WHAT TO DO: Each line from the opening of the listing below through the line that contains "s.mp.resetHeld = false" is to be output exactly as written.
>>>>>
-- ==== Sys2Proof/Certificates/Slice0/Obligations.lean ====
section
/-! DEFINITION. The statements for the provers, with the few words they share. -/

namespace Sys2Proof.Claims

open Sys2Proof Sys2Proof.Machine

/-! ## Words of the statements -/

/-- A host access presented now is granted at once: the reset line is not held, and the arbiter's turn is the host's (R10,
R13). -/
abbrev HostGoes (s : State) : Prop :=
  s.mp.resetHeld = false ∧ (s.mp.hostRun < 8 ∨ internalWaiting s = false)

/-- A host write has landed in RAM at a control block offset, with its grant counted (R6, R10). -/
def landed (offset : Nat) (v : Byte) (s : State) : State := writeByte (addrOf (s.base + offset)) v (countHost s)

/-- A command code has landed in CMD, and a pending record is discarded (R6, R28). -/
def taken (code : Byte) (s : State) : State :=
  (landed 0x00 code s).withCbm { s.cbm with pendingCmd := none }

/-- A command taken and answered, over the state its effect leaves: the slot is BUSY, and RESULT and the CMD clear are owed
(R23, R24). -/
def answered (r : Byte) (u : State) : State :=
  u.withCbm { u.cbm with slotBusy := true, answers := u.cbm.answers ++ [.result r, .clearCmd] }

/-- The state at a moment a timer is due, the clock never going back (log 5), and the phase of the tone out run on to it (R44,
log 34). -/
def atTime (due : Nat) (s : State) : State :=
  s.withEnv { s.env with
    now := max s.env.now due
    tonePhase := (s.env.tonePhase + s.lu.phasePassed s.env.now (max s.env.now due)) % 1000000 }

/-- The code a command row writes to CMD (section 2.9). -/
def codeOf : Instr → Option Byte
  | .connect => some 0x01
  | .disconnect => some 0x02
  | .sendBreak => some 0x03
  | .printHold => some 0x10
  | .printResume => some 0x11
  | .printCancel => some 0x12
  | .ringsReset => some 0x20
  | .guardSet => some 0x30
  | .guardOpen => some 0x31
  | .guardClose => some 0x32
  | .guardTight => some 0x33
  | .confirm => some 0x3F
  | .clearAll => some 0x40
  | .standby => some 0x50
  | .wake => some 0x51
  | .softReset => some 0x5F
  | .unknown code => some code
  | _ => none

/-- The control block offset and the byte a host row writes (section 2.8.1). -/
def blockWriteOf (c : Instr) : Option (Nat × Byte) :=
  match c with
  | .argWrite i v => some (0x02 + i.val, v)
  | .settingWrite reg v => some (SettingReg.offset reg, v)
  | .geometryWrite reg v => some (GeometryReg.offset reg, v)
  | .producerIndexWrite reg v => some (ProducerIndex.offset reg, v)
  | .consumerIndexWrite reg v => some (ConsumerIndex.offset reg, v)
  | .acknowledge word v => some (FlagWord.ackOffset word, v)
  | c => (codeOf c).map (fun v => (0x00, v))

/-- The access a host row presents. -/
def accessOf (s : State) (c : Instr) : Option HostAccess :=
  match c with
  | .hostRead a => some (.read a)
  | .hostWrite a v => some (.write a v)
  | c => (blockWriteOf c).map (fun p => .write (addrOf (s.base + p.1)) p.2)

/-- Offsets at which a host write only lands in RAM (R22): no command, argument, setting, geometry, index or
acknowledgement. -/
abbrev inertOffset (offset : Nat) (v : Byte) : Prop :=
  (offset = 0x00 ∧ v = 0) ∨ (0x08 ≤ offset ∧ offset ≤ 0x0F) ∨ offset = 0x16 ∨ offset = 0x17
    ∨ (0x2C ≤ offset ∧ offset ≤ 0x2F) ∨ (0x3C ≤ offset ∧ offset ≤ 0x3F) ∨ (0x4D ≤ offset ∧ offset ≤ 0x4F)
    ∨ (0x59 ≤ offset ∧ offset ≤ 0x5F) ∨ (0x66 ≤ offset ∧ offset ≤ 0x7F)

/-- The host row of an access. -/
def rowOf : HostAccess → Instr
  | .read a => .hostRead a
  | .write a v => .hostWrite a v

/-- The grant row of the access a requester presents (R9). -/
def grantRow (s : State) (r : Requester) : Option Instr :=
  match r with
  | .su => match s.su.deposit with
    | .none => none
    | .indexWait => some .rxProdWriteGrant
    | _ => some .streamByteGrant
  | .lu => match s.lu.ringFetch with
    | .none => none
    | .readWait => some .txRingReadGrant
    | .indexWait => some .txConsWriteGrant
  | .ks => match s.ks.proc with
    | .none => none
    | .lookupWait => some .keymapReadGrant
    | .byteWait _ => some .keyEventByteGrant
    | .indexWait => some .keyProdWriteGrant
  | .ps => match s.ps.access with
    | none => none
    | some .resultWrite => some .descriptorResultWriteGrant
    | some .indexWrite => some .pqConsWriteGrant
    | some (.descriptorRead _ _) => some .descriptorReadGrant
    | some (.imageRead _ _) => some .imageReadGrant
  | .cbm => match s.cbm.access, s.cbm.answers with
    | some (.status _), _ => some .statusWriteBackGrant
    | some .answer, .partIndex _ :: _ => some .partIndexClearGrant
    | some .answer, .result _ :: _ => some .resultWriteBackGrant
    | some .answer, .clearCmd :: _ => some .cmdClearGrant
    | _, _ => none

/-- CBM after power-on reset or reset-line reset (R43). -/
def ControlBlockReset (c : ControlBlock) : Prop :=
  c.slotBusy = true ∧ c.answers = [.result 0x00, .clearCmd] ∧ c.args = ⟨0, 0, 0, 0, 0, 0⟩ ∧ c.pendingCmd = none
    ∧ c.standby = false ∧ c.geometryRaw = ⟨0, 0, 0, 0, 0, 0, 0, 0, 0⟩ ∧ c.geometry = none
    ∧ c.txProd = 0 ∧ c.pqProd = 0 ∧ c.rxCons = 0 ∧ c.keyCons = 0 ∧ c.flagsLo = 0x08 ∧ c.flagsHi = 0x00
    ∧ c.dirty = statusOffsets ∧ c.raw = ⟨32, 144, 68⟩
    ∧ c.settings =
      { lineRate := 300, lineFormat := ⟨.even, false, false⟩, rxFlow := true, txFlow := true, echoHalf := false
        localCopy := false, direct := false, stepGate := .quiet, xoffChar := 0x13, xonChar := 0x11, xoffFree := 8
        xonFree := 32, holdLimit := 20, listenLimit := 30, lossHold := 15, quietEnter := 96, quietExit := 144
        weakMargin := 4, darkness := 4, history := 5, warnTemp := 55, stopTemp := 68, repeatDelay := 10
        repeatInterval := 2 }

/-- The line and the characters after each reset, less the role, rate, format and listen limit (R67, R93). -/
def LineReset (l : LineUnit) : Prop :=
  l.lineState = .off ∧ l.listenTimer = none ∧ l.qualifyTimer = none ∧ l.lossHold = none
    ∧ l.integRun = ⟨0, 15⟩ ∧ l.idleRun = ⟨0, 15⟩ ∧ l.onlineReached = false ∧ l.qs = 0 ∧ l.quiet = false
    ∧ l.txRest = .silent ∧ l.demod = false ∧ l.carrier = false ∧ l.receiver = .idle ∧ l.idleMark = false
    ∧ l.remoteHold = false ∧ l.holdTimer = none ∧ l.breakReq = false ∧ l.txOp = none ∧ l.ringFetch = .none
    ∧ l.txCons = 0 ∧ l.keyTx = []

/-- SU after each reset, less LOST_TOTAL (R111). -/
def StreamReset (u : StreamUnit) : Prop :=
  u.staging = [] ∧ u.lostCount = 0 ∧ u.producer = 0 ∧ u.consumerCopy = 0 ∧ u.deposit = .none ∧ u.ownFlow = .flowing

/-- KS after each reset that ends at `now` (R132). -/
def KeyReset (now : Nat) (k : KeyScanner) : Prop :=
  k.scanMode = .matrix ∧ k.lastPass = now ∧ k.records.length = 80
    ∧ (∀ r ∈ k.records, r.debounce = .opened ∧ r.press = .lost ∧ r.value = 0xFF)
    ∧ k.held = [] ∧ k.shiftDown = false ∧ k.ctrlDown = false ∧ k.rep = none ∧ k.fifo = [] ∧ k.lostCount = 0
    ∧ k.producer = 0 ∧ k.consumerCopy = 0 ∧ k.proc = .none

/-- PS after each reset (R156). -/
def PrintReset (p : PrintSequencer) : Prop :=
  p.engine = .idle ∧ p.fetchIndex = 0 ∧ p.consumer = 0 ∧ p.cache = .empty ∧ p.latch = none
    ∧ p.latchImage = List.replicate 72 0 ∧ p.completion = [] ∧ p.access = none ∧ p.row = none ∧ p.history = none
    ∧ p.holdRequest = false ∧ p.cancel = none ∧ p.woundBack = false ∧ p.localFeeds = 0

/-- SP after each reset (R167). -/
def StrobeReset (p : StrobePlanner) : Prop :=
  p.plan = none ∧ p.pulses = [] ∧ p.phaseStart = none ∧ p.strobes = [] ∧ p.dotData = List.replicate 72 0

/-- A step's state and timers after each reset (R185). -/
def StepReset (p : PaperDrive) : Prop := p.stepState = .idle ∧ p.stepStart = none ∧ p.gateWait = none

end Sys2Proof.Claims

open Sys2Proof Sys2Proof.Machine Sys2Proof.Claims

/-! ## The queue, the clock, the end of an event -/

/-- A step runs the command at the front of the queue on the state with the queue's rest. With an empty queue it only moves
the model's clock by a microsecond (log 4, the model's choice), and the phase of the tone out with it (R44, log 34). -/
def Obligations.StepRunsTheFrontCommand : Prop :=
  (∀ (c : Instr) (rest : List Instr) (s : State), s.pending = c :: rest → step s = exec c (s.withPending rest)) ∧
  (∀ s : State, s.pending = [] → step s = .next (atTime (s.env.now + 1) s))

/-- Every command answers a next state in every state, and none touches the queue (the spec gives the part no fault,
log 1). -/
def Obligations.EveryCommandCompletesAndLeavesTheQueue : Prop :=
  ∀ (c : Instr) (s : State), ∃ t, exec c s = .next t ∧ t.pending = s.pending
<<<<<
SOLUTION FOR THIS EXERCISE:
-- ==== Sys2Proof/Certificates/Slice0/Obligations.lean ====
section
/-! DEFINITION. The statements for the provers, with the few words they share. -/

namespace Sys2Proof.Claims

open Sys2Proof Sys2Proof.Machine

/-! ## Words of the statements -/

/-- A host access presented now is granted at once: the reset line is not held, and the arbiter's turn is the host's (R10,
R13). -/
abbrev HostGoes (s : State) : Prop :=
  s.mp.resetHeld = false ∧ (s.mp.hostRun < 8 ∨ internalWaiting s = false)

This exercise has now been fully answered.